Work to be completed:
Only these lines of the data below are wanted: the one with "(.value16 (crcFold s.cfg.crc16", the one with "(R65, R134). -/", and any lines between them, each repeated exactly.

Material for the task:
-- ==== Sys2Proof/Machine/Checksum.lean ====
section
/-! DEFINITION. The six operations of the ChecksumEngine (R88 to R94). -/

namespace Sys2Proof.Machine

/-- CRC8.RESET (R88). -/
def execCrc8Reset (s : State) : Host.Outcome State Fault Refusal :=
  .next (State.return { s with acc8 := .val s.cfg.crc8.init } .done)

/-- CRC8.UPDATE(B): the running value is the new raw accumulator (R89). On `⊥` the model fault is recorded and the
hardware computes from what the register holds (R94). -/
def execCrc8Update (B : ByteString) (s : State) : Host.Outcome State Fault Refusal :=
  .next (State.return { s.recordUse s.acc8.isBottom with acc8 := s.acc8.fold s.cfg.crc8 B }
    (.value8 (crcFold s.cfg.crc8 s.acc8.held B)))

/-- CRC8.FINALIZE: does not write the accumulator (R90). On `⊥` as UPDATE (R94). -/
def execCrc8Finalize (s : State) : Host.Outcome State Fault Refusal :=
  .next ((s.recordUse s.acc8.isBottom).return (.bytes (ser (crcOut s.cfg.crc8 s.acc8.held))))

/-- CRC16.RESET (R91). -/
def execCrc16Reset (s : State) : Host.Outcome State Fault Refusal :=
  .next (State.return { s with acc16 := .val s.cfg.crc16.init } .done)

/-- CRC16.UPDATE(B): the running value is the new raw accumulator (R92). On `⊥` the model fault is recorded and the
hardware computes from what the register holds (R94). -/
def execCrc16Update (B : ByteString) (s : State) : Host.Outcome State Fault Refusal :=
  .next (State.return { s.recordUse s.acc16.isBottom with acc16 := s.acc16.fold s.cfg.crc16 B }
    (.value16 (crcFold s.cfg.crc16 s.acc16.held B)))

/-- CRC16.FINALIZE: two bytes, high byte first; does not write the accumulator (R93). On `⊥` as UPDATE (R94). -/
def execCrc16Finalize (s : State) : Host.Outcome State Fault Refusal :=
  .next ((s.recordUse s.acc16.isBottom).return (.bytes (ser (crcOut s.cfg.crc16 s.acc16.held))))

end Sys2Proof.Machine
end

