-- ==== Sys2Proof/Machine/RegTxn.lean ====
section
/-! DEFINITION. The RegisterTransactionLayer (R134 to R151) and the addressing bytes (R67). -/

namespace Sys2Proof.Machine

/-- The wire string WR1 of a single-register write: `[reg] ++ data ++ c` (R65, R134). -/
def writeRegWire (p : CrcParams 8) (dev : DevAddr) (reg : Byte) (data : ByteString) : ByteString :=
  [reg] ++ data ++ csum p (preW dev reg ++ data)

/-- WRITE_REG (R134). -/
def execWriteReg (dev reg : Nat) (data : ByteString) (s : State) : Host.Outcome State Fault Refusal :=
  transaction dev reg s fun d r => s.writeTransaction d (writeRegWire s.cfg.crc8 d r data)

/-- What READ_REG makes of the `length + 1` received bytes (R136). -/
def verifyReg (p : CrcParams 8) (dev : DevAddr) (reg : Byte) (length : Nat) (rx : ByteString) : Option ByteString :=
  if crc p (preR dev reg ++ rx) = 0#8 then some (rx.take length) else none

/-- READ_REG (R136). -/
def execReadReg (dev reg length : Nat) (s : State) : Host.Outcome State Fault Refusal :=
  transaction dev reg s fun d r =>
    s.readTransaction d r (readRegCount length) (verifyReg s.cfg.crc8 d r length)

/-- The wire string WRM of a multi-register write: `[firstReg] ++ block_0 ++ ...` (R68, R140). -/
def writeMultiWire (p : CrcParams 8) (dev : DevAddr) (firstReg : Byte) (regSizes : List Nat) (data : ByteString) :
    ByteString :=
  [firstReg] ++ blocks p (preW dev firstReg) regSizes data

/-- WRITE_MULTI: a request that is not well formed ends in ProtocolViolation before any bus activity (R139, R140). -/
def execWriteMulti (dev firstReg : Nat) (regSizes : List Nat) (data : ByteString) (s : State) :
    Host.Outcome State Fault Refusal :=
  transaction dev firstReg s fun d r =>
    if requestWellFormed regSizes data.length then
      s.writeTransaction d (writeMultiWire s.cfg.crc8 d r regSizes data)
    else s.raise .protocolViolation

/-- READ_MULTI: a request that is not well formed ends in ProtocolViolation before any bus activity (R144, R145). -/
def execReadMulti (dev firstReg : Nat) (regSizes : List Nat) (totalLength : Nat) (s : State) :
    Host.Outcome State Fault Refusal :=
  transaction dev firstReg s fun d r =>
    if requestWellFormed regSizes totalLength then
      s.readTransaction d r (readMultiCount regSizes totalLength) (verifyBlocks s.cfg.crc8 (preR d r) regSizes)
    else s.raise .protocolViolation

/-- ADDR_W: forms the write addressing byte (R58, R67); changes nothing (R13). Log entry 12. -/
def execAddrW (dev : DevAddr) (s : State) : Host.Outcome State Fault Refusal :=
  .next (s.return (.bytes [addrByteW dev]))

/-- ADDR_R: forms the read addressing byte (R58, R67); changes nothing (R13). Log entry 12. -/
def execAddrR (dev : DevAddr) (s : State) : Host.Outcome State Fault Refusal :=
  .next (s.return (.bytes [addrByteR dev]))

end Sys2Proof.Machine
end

--

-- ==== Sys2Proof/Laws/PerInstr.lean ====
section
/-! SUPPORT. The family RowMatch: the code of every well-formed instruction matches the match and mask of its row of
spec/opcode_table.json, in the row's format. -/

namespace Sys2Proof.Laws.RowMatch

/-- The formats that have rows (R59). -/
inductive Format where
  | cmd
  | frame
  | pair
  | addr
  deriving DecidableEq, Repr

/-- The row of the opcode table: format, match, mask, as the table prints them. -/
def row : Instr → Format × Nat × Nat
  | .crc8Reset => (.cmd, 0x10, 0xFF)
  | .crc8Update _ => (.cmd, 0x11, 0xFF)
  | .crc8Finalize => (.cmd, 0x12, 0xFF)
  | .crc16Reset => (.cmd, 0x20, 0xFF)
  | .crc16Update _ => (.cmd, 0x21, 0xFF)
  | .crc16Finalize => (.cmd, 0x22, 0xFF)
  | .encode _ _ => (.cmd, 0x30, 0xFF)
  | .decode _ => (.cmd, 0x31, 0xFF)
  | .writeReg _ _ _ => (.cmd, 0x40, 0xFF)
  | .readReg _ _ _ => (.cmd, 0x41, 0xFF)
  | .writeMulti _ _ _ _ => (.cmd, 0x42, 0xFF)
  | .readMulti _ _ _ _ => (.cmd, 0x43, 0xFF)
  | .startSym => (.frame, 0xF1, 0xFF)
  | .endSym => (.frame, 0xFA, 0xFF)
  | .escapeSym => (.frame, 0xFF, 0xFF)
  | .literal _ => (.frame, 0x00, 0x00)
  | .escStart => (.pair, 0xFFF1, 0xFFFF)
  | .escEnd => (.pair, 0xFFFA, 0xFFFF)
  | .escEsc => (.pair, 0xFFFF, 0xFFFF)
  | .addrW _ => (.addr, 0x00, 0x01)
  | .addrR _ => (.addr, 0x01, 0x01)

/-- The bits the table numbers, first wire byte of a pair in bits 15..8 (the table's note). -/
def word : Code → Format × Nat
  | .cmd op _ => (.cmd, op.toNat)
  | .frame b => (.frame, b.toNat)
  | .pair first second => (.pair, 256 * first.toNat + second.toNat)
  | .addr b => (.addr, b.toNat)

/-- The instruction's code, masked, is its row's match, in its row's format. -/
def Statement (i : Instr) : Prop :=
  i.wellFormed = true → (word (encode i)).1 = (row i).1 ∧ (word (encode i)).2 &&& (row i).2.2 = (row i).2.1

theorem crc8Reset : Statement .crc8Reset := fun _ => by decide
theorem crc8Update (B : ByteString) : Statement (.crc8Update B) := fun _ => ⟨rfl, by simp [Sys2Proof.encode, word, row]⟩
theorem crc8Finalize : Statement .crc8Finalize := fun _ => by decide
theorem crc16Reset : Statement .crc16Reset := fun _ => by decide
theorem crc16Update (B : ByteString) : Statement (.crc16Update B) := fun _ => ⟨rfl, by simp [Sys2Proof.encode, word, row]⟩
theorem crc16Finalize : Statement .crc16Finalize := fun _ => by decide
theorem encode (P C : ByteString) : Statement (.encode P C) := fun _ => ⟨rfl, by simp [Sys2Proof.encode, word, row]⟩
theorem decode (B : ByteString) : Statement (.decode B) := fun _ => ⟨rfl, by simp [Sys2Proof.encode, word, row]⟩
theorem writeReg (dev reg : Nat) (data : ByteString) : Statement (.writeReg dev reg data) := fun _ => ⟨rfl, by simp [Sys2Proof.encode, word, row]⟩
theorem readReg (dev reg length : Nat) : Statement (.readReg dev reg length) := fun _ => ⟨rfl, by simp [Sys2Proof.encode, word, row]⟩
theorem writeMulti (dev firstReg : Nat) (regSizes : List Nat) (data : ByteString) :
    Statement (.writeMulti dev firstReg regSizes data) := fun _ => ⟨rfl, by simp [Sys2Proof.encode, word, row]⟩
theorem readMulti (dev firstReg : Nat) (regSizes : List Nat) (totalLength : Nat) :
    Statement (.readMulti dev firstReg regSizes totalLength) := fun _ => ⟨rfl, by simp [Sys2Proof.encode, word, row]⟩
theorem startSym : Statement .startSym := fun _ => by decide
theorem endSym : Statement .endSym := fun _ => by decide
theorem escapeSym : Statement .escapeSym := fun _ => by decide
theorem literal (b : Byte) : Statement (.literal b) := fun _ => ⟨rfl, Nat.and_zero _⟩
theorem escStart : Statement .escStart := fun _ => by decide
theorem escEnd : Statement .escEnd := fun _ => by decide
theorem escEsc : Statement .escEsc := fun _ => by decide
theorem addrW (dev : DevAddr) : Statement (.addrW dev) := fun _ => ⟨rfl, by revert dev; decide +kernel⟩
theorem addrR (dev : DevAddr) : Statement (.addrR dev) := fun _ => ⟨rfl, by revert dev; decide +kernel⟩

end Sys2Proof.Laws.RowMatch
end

Result below:
    (.value16 (crcFold s.cfg.crc16 s.acc16.held B)))

/-- CRC16.FINALIZE: two bytes, high byte first; does not write the accumulator (R93). On `⊥` as UPDATE (R94). -/
def execCrc16Finalize (s : State) : Host.Outcome State Fault Refusal :=
  .next ((s.recordUse s.acc16.isBottom).return (.bytes (ser (crcOut s.cfg.crc16 s.acc16.held))))

end Sys2Proof.Machine
end

-- ==== Sys2Proof/Machine/RegTxn.lean ====
section
/-! DEFINITION. The RegisterTransactionLayer (R134 to R151) and the addressing bytes (R67). -/

namespace Sys2Proof.Machine

/-- The wire string WR1 of a single-register write: `[reg] ++ data ++ c` (R65, R134). -/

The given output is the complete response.